Wednesday 13 April 2011

Mummies Mummies Mummies: food for thought

I stumbled into a 'Mums and Bumps' group yesterday morning. Lots of lovely mummies, or soon to be, sitting around old wooden tables, eating chocolate cake and chatting.

And there I was, alone, reading Fat Is a Feminist Issue by Susie Orbach (for research purposes). It was uncanny. The page I happened to be on went like this:

"For a mother, everyone else's needs come first. Mothers are the unpaid managers of small, essential, complex and demanding organizations... For her keep, the mother works an estimated ten hours a day (eighteen, if she has a second job outside the home) making sure that the food is purchased and prepared, the children's clothes, toys and books are in place, and that the father's effects are at the ready. She makes the house habitable, clean and comfy; she does the social secretarial work of arranging for the family to spend time with relatives and friends..."

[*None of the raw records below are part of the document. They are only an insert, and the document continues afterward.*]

-- ==== Sys2Proof/Laws/PerInstr.lean ====
section
/-! SUPPORT. Decoding gives back every instruction that has a word, one lemma a constructor (06 R143, R144; 07 R154 to
R162). -/

namespace Sys2Proof.Laws

/-- The word of an instruction decodes to it. -/
def Encoding.Statement (i : Instr) : Prop := i.wf = true → decode (encode i) = .ok i

theorem csr_ofNum_num (r : Csr) : Csr.ofNum (BitVec.ofNat 14 r.num).toNat = some r := by cases r <;> rfl
theorem regSel_dec_enc (r : RegSel) : RegSel.dec r.greg r.mod8 = some r := by
  cases r with
  | g n => rfl
  | f => rfl
  | flag n => revert n; decide
theorem fCls_eSh {o : Nat} (ho : o < 64) {c : VCount} {vd va : BitVec 5} {q : BitVec 2} : fCls (eSh o c vd va q) = 1 := by
  cases c <;> exact fCls_wordV (by decide) ho
theorem fOp_eSh {o : Nat} (ho : o < 64) {c : VCount} {vd va : BitVec 5} {q : BitVec 2} : fOp (eSh o c vd va q) = o := by
  cases c <;> exact fOp_wordV (by decide) ho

I looked around at this group and wondered if the 'bumps' were ready, and how the already mummies were coping with it all. And their jobs, what were their jobs? Ah, back to the book...

"In a capitalist society everyone is defined by their job. A higher status is given to businessmen, academics and professionals than to production and service workers. Women's work in the home falls into the service and production category. Although often described as menial, deemed creative, dismissed as easy, or revered as god-given, women's work is seen as existing outside the production process and therefore devalued."

Susie goes on to say that "women are seen as different to normal people (who are men), they are seen as 'other'". I look back at the women around me, who have reserved an area of the deli for their Tuesday morning group. They don't look the 'other' to me; they look like they're having fun. Orbach's book is old, now, so maybe lots of this is out of date, and let's hope it continues to become more and more so by the day. These women are attractive, powerful, full of energy and chat. They are not victims, but friends, professionals, people who are also mothers.

I am not a mother. I have one who struggled with the issues Orbach mentions, as many have. I hope that it's easier for mothers, nowadays, to be everything they want to be.